MATERIAL FOR THIS EXERCISE:
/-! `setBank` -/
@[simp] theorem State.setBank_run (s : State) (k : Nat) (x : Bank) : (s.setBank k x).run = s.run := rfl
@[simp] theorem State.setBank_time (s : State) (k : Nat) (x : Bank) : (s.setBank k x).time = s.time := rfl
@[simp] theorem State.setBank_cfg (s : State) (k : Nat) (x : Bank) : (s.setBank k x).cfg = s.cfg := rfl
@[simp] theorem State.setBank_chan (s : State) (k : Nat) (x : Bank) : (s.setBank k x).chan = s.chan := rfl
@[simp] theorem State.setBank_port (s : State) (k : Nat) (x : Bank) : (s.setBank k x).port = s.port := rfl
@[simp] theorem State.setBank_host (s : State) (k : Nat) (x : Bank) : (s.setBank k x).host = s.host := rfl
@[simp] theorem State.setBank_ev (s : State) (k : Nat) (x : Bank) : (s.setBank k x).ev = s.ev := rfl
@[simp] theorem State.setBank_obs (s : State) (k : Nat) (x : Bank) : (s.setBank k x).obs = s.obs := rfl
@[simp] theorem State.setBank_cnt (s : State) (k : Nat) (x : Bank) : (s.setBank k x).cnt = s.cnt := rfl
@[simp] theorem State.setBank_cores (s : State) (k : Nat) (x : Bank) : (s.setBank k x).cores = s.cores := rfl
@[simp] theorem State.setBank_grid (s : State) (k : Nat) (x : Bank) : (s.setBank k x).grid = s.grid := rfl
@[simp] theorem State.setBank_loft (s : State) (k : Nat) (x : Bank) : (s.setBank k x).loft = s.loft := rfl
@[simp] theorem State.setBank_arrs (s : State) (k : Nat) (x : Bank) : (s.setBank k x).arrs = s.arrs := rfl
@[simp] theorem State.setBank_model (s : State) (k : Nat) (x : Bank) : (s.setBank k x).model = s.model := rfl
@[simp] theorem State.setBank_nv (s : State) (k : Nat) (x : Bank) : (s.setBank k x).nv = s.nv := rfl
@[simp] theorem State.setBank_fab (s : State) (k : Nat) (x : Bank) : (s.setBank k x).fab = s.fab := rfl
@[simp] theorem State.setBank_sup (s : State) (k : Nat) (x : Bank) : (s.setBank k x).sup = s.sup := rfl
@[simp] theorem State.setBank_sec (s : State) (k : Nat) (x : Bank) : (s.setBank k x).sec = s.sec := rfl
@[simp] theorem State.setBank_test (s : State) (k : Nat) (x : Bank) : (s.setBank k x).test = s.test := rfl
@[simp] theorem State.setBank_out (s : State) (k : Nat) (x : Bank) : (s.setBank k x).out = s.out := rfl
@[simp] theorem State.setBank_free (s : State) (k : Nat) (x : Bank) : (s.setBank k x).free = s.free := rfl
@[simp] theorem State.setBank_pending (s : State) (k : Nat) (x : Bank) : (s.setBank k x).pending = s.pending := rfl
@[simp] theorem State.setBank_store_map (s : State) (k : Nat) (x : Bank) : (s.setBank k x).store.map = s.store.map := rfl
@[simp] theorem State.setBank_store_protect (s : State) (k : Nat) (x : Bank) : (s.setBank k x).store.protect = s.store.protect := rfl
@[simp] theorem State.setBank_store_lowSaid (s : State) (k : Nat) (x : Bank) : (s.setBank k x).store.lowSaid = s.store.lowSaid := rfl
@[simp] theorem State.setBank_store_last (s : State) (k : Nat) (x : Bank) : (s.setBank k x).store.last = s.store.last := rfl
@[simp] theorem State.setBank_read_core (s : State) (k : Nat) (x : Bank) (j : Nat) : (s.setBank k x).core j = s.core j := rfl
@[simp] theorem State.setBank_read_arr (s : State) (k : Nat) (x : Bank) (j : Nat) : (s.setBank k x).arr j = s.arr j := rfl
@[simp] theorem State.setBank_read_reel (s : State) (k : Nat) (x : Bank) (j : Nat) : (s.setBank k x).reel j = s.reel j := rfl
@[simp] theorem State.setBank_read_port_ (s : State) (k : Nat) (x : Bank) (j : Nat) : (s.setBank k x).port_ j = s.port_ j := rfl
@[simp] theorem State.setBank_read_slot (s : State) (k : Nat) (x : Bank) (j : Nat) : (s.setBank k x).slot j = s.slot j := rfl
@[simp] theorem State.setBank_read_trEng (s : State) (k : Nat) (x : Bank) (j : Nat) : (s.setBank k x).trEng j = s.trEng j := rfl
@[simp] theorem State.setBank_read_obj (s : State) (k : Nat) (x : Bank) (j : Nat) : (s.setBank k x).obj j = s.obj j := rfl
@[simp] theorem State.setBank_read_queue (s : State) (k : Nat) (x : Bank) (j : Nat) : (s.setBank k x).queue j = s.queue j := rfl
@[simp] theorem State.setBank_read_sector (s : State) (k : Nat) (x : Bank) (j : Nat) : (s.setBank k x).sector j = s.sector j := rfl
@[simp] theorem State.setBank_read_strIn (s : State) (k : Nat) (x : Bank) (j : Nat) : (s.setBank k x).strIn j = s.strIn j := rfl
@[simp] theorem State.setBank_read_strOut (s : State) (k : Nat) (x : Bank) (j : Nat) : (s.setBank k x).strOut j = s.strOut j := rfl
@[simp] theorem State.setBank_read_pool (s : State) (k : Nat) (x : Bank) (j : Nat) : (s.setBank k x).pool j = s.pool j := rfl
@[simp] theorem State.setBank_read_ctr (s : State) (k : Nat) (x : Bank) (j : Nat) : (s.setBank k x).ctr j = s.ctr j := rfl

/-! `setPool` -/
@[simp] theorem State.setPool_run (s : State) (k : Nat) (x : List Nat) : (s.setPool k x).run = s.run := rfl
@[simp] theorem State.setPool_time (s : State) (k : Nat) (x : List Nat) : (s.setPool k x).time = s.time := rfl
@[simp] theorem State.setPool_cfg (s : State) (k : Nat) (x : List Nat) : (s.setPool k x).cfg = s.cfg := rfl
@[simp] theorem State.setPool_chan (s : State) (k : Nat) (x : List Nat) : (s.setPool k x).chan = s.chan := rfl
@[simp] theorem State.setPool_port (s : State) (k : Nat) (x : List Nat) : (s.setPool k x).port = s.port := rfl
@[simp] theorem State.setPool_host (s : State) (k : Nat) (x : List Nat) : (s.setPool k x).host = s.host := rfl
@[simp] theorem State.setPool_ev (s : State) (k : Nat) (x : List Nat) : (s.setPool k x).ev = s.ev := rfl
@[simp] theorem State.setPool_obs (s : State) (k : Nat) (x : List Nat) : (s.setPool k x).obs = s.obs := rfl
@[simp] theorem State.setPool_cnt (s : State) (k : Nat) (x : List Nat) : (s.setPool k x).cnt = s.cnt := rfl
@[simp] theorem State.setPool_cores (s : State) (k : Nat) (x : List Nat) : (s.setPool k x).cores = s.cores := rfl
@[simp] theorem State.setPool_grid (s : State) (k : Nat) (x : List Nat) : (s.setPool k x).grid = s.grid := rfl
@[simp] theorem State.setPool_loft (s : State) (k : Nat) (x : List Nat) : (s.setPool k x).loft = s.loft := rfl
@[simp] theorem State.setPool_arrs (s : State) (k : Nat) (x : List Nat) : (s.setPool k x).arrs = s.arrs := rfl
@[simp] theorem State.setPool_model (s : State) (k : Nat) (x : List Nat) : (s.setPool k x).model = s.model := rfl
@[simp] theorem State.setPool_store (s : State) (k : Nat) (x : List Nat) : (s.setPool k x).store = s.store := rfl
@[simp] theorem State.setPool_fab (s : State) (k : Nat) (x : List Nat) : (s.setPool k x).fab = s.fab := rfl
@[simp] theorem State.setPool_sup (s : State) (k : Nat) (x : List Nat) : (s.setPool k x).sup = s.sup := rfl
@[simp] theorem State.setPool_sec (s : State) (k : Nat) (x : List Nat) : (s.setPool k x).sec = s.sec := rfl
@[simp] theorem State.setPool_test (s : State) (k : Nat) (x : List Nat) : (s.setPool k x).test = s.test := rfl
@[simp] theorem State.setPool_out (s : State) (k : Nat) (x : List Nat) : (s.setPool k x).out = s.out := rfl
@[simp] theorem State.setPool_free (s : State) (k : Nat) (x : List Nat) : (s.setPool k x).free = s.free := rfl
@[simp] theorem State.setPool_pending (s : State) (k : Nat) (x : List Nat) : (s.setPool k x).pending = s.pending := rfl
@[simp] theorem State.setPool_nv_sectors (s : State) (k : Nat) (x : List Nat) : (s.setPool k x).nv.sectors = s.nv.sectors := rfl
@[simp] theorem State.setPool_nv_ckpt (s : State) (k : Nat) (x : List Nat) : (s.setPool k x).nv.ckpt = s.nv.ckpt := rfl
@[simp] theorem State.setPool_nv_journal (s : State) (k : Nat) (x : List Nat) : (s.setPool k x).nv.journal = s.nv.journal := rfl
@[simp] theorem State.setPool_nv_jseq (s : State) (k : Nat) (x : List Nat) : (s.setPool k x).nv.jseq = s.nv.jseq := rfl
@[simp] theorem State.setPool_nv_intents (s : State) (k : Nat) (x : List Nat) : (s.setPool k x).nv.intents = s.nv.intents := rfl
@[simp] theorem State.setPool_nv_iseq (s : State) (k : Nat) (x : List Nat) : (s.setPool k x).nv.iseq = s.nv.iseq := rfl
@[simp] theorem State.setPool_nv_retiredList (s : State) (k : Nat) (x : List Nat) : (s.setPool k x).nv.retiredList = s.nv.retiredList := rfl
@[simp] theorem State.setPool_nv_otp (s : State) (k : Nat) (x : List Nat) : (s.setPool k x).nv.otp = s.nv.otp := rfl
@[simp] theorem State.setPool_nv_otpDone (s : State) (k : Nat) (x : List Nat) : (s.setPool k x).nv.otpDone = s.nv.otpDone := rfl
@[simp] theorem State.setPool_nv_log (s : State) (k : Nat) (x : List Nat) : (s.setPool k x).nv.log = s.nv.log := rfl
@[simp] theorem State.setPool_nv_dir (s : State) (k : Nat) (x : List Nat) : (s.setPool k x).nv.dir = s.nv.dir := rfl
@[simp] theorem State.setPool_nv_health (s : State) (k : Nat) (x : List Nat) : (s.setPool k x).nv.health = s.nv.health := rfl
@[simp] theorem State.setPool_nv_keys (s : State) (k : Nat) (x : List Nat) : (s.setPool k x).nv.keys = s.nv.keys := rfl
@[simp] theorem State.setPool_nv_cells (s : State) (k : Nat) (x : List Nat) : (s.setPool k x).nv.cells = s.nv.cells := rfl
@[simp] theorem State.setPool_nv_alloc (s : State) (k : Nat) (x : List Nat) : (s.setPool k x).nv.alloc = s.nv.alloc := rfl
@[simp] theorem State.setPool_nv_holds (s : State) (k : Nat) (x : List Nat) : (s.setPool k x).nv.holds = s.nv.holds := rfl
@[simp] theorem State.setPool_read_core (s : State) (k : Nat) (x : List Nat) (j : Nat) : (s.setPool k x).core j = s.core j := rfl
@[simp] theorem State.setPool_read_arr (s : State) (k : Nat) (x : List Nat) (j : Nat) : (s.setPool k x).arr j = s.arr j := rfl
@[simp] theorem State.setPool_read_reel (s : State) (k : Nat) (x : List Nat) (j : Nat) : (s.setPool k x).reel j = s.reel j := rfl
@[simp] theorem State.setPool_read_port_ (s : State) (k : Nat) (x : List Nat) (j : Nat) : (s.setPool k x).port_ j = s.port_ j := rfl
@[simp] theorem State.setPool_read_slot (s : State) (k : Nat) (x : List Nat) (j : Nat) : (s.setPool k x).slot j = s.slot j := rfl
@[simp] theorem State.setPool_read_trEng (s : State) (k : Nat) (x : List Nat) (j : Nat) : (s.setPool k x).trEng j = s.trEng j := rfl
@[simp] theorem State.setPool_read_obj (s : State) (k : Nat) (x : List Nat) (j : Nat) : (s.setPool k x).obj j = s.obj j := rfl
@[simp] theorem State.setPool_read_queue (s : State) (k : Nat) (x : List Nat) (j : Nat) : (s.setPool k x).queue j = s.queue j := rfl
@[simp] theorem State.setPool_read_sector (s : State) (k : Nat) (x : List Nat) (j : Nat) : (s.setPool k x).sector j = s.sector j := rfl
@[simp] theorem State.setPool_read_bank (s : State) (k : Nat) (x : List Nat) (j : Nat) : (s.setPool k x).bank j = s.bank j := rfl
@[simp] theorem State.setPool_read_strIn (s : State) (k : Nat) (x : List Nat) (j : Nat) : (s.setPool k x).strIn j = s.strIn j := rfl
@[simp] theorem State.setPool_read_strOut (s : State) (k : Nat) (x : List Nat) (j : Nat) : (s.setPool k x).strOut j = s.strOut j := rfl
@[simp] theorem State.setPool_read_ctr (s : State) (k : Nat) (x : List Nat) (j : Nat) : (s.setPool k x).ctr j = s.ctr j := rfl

ACTION ITEM:
Copy the lines of the data above exactly as written, beginning with the line containing "(s.setBank k x).pending = s.pending := rfl" and ending with the line containing "theorem State.setBank_read_sector (s", and leave out all other lines.

RESPONSE AREA:
@[simp] theorem State.setBank_pending (s : State) (k : Nat) (x : Bank) : (s.setBank k x).pending = s.pending := rfl
@[simp] theorem State.setBank_store_map (s : State) (k : Nat) (x : Bank) : (s.setBank k x).store.map = s.store.map := rfl
@[simp] theorem State.setBank_store_protect (s : State) (k : Nat) (x : Bank) : (s.setBank k x).store.protect = s.store.protect := rfl
@[simp] theorem State.setBank_store_lowSaid (s : State) (k : Nat) (x : Bank) : (s.setBank k x).store.lowSaid = s.store.lowSaid := rfl
@[simp] theorem State.setBank_store_last (s : State) (k : Nat) (x : Bank) : (s.setBank k x).store.last = s.store.last := rfl
@[simp] theorem State.setBank_read_core (s : State) (k : Nat) (x : Bank) (j : Nat) : (s.setBank k x).core j = s.core j := rfl
@[simp] theorem State.setBank_read_arr (s : State) (k : Nat) (x : Bank) (j : Nat) : (s.setBank k x).arr j = s.arr j := rfl
@[simp] theorem State.setBank_read_reel (s : State) (k : Nat) (x : Bank) (j : Nat) : (s.setBank k x).reel j = s.reel j := rfl
@[simp] theorem State.setBank_read_port_ (s : State) (k : Nat) (x : Bank) (j : Nat) : (s.setBank k x).port_ j = s.port_ j := rfl
@[simp] theorem State.setBank_read_slot (s : State) (k : Nat) (x : Bank) (j : Nat) : (s.setBank k x).slot j = s.slot j := rfl
@[simp] theorem State.setBank_read_trEng (s : State) (k : Nat) (x : Bank) (j : Nat) : (s.setBank k x).trEng j = s.trEng j := rfl
@[simp] theorem State.setBank_read_obj (s : State) (k : Nat) (x : Bank) (j : Nat) : (s.setBank k x).obj j = s.obj j := rfl
@[simp] theorem State.setBank_read_queue (s : State) (k : Nat) (x : Bank) (j : Nat) : (s.setBank k x).queue j = s.queue j := rfl
@[simp] theorem State.setBank_read_sector (s : State) (k : Nat) (x : Bank) (j : Nat) : (s.setBank k x).sector j = s.sector j := rfl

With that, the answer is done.